- _INFORMATION SHOWN_:
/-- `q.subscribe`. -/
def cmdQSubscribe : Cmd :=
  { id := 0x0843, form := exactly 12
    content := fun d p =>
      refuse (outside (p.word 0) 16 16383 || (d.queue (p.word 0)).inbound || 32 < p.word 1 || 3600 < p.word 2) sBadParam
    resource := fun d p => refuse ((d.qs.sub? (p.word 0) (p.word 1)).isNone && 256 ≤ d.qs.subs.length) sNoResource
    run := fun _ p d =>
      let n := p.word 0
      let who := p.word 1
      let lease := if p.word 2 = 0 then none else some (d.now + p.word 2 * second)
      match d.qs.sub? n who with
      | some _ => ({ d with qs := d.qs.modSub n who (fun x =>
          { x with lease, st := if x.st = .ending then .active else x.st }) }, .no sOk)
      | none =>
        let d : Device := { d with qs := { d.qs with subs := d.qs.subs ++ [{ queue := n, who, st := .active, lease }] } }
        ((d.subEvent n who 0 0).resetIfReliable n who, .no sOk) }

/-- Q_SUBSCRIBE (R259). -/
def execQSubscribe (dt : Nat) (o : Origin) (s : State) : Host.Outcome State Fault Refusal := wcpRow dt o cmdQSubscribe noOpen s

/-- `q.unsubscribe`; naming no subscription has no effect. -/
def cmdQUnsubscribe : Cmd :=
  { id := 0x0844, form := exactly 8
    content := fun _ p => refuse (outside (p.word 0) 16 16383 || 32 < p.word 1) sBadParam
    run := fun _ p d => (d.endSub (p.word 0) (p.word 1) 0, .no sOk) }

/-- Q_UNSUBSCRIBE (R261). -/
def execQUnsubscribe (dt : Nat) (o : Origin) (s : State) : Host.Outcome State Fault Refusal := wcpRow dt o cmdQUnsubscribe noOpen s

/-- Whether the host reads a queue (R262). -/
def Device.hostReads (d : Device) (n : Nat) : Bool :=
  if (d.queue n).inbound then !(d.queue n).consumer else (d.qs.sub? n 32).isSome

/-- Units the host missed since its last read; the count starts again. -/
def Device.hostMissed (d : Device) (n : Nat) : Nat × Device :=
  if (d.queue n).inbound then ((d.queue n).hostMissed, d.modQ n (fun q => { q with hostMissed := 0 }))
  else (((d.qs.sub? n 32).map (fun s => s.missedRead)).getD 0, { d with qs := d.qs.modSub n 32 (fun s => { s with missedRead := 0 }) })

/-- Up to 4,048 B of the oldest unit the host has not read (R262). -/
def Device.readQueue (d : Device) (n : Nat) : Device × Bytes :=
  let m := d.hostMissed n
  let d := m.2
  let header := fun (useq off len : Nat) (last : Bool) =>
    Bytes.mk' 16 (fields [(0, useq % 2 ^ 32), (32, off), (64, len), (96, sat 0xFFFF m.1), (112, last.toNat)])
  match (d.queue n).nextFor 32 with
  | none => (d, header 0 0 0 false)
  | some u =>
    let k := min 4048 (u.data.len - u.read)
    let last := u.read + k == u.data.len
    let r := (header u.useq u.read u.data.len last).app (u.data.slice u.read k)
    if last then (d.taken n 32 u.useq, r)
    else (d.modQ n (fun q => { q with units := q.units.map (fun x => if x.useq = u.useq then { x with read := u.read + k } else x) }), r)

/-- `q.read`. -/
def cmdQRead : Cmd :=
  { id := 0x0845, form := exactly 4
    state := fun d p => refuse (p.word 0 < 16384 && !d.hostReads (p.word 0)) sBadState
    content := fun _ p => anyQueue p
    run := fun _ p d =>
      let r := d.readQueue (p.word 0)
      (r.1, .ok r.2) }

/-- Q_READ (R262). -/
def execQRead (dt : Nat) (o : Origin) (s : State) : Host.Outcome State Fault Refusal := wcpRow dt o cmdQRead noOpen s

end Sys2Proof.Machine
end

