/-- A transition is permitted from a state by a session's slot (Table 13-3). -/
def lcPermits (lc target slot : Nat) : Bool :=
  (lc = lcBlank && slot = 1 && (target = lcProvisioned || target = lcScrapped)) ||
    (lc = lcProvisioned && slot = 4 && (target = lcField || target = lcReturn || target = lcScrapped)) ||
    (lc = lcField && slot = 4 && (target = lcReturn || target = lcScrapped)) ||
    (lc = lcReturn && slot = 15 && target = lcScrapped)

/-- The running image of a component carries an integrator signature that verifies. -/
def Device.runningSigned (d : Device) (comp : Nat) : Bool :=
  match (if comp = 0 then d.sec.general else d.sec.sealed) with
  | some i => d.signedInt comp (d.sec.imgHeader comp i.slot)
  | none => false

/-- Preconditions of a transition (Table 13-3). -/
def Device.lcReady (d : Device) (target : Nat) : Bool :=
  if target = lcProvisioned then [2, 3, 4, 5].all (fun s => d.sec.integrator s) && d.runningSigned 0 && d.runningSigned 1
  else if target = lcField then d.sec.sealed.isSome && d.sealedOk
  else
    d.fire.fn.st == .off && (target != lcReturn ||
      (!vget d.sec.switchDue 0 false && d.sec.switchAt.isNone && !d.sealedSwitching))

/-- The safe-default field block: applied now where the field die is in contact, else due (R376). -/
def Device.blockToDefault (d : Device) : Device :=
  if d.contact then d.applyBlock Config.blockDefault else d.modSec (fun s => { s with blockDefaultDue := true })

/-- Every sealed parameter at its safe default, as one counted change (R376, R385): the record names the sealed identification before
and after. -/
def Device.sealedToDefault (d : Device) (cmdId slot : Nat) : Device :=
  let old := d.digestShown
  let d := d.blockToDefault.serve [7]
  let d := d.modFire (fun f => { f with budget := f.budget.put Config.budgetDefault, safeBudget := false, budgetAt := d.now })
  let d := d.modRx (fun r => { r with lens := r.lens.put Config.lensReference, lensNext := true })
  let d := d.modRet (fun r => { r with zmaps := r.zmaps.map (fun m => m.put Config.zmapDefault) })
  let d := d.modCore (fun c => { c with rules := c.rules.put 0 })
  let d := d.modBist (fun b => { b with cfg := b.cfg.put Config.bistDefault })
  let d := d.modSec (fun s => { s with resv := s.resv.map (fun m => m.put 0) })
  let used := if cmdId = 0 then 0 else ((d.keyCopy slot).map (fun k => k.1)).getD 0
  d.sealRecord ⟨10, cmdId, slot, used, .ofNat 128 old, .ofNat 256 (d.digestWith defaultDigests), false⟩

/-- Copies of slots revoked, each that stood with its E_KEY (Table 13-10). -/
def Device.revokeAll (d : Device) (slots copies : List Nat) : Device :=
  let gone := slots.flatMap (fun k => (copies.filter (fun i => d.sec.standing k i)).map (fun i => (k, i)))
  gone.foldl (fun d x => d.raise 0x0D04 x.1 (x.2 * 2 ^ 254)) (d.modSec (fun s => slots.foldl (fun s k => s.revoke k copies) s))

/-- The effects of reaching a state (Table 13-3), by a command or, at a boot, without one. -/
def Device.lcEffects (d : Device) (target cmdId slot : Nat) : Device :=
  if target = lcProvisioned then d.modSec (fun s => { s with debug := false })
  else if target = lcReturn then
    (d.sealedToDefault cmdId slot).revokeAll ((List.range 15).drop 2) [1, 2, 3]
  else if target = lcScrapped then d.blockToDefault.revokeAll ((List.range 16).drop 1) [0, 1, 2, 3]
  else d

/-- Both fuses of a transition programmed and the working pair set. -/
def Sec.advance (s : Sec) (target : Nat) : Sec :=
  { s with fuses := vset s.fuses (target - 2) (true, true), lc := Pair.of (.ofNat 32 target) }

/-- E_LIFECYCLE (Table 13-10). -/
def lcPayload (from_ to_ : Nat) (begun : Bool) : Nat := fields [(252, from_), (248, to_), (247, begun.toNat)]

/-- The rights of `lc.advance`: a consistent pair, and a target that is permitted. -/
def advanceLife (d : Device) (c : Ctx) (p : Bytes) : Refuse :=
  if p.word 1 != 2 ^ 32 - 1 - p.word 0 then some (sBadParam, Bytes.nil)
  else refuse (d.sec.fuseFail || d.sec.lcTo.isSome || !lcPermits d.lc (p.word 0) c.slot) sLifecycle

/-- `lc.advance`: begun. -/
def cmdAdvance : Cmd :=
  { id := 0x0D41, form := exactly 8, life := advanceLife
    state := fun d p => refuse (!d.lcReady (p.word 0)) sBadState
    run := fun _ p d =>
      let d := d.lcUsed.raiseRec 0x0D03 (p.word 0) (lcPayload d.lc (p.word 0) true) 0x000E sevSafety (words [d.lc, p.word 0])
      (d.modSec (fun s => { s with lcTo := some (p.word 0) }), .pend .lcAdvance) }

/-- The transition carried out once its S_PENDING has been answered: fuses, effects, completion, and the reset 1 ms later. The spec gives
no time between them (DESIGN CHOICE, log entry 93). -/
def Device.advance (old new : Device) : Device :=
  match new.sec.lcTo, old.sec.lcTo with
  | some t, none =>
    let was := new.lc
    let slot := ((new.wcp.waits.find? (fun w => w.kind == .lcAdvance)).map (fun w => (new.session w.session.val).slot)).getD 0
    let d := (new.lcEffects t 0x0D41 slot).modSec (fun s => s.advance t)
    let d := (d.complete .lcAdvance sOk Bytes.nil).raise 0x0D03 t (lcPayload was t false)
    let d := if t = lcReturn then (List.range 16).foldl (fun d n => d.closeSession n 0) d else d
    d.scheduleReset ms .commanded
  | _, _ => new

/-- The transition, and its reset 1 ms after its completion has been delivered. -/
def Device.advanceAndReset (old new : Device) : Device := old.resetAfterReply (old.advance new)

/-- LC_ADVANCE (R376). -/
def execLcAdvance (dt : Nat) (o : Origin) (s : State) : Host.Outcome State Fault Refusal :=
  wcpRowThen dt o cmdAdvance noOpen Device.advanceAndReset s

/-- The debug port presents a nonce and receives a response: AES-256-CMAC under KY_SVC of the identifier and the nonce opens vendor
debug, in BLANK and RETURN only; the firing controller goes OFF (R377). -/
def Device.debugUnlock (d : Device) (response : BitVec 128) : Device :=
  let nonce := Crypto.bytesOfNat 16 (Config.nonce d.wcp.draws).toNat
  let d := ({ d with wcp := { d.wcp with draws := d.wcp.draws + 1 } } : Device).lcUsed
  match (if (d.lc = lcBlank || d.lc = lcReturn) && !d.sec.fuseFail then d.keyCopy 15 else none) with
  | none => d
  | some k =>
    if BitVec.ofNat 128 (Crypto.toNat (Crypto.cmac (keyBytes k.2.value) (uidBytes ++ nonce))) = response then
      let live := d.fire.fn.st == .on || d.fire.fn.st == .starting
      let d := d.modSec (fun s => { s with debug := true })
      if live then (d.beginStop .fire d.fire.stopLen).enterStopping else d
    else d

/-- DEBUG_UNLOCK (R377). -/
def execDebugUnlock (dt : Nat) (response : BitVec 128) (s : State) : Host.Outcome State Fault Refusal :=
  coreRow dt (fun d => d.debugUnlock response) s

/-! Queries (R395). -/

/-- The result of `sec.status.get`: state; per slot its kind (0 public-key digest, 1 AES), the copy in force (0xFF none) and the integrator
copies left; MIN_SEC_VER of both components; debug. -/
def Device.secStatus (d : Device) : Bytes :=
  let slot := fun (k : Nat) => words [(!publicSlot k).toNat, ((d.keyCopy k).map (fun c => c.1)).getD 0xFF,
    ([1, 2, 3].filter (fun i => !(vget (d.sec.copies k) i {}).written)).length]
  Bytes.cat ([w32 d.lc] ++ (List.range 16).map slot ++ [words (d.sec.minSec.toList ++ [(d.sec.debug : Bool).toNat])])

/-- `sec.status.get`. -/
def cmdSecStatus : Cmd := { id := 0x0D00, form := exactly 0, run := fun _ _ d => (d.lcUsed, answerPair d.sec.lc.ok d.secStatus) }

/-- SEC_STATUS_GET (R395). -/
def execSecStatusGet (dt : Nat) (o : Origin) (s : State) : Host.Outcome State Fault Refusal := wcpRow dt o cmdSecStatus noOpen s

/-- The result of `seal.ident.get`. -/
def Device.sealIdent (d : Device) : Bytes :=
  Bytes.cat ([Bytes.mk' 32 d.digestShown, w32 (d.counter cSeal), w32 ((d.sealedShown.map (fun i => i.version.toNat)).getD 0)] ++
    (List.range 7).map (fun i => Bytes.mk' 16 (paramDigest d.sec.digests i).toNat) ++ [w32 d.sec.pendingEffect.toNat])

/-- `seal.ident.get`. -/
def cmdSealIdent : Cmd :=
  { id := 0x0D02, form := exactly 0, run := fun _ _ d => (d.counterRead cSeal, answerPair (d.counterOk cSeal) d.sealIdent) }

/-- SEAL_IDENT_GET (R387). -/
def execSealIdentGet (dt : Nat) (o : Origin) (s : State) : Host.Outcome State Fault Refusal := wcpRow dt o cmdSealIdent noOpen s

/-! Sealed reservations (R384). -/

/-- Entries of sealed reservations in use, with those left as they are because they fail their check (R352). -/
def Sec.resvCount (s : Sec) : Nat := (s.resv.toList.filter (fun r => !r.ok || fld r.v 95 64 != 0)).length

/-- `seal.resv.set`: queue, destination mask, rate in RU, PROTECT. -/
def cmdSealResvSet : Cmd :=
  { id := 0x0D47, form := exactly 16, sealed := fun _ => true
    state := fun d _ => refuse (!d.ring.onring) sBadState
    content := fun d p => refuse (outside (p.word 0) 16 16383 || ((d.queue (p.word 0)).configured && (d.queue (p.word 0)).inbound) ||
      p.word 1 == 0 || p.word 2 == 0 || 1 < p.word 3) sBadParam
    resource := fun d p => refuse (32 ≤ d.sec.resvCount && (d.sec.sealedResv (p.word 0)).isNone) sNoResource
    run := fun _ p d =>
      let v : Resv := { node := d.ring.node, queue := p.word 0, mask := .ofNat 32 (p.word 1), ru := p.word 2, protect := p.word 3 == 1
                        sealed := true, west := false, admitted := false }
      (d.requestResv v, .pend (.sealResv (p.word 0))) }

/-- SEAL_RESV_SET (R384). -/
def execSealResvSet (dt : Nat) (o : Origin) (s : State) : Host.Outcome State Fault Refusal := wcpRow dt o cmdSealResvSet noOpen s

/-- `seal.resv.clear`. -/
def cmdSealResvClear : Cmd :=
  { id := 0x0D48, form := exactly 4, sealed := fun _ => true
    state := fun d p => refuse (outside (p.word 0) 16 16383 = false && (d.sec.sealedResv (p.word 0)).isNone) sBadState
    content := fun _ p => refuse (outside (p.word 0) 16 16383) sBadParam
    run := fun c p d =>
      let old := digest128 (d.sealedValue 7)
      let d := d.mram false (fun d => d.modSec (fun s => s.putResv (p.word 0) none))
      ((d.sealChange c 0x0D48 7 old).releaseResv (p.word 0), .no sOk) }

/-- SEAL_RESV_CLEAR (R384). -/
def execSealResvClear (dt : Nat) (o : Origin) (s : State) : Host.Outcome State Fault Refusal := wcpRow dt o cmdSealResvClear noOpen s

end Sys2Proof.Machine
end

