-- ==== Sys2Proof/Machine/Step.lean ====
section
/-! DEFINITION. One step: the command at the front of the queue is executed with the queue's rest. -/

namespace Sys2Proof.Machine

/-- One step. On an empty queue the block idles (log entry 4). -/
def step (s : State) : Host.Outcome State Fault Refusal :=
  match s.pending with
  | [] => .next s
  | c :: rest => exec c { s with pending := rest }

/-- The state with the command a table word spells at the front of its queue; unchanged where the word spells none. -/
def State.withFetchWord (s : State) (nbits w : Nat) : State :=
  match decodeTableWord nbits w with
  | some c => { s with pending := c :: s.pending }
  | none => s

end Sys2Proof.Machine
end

- _TASK_: Among the records above, a stretch begins at the line containing "p.word 1 == 0" and ends at the line containing "SEAL_RESV_SET (R384). -/". Restate that stretch word for word, and nothing else.

- _WRITTEN SOLUTION_:
      p.word 1 == 0 || p.word 2 == 0 || 1 < p.word 3) sBadParam
    resource := fun d p => refuse (32 ≤ d.sec.resvCount && (d.sec.sealedResv (p.word 0)).isNone) sNoResource
    run := fun _ p d =>
      let v : Resv := { node := d.ring.node, queue := p.word 0, mask := .ofNat 32 (p.word 1), ru := p.word 2, protect := p.word 3 == 1
                        sealed := true, west := false, admitted := false }
      (d.requestResv v, .pend (.sealResv (p.word 0))) }

/-- SEAL_RESV_SET (R384). -/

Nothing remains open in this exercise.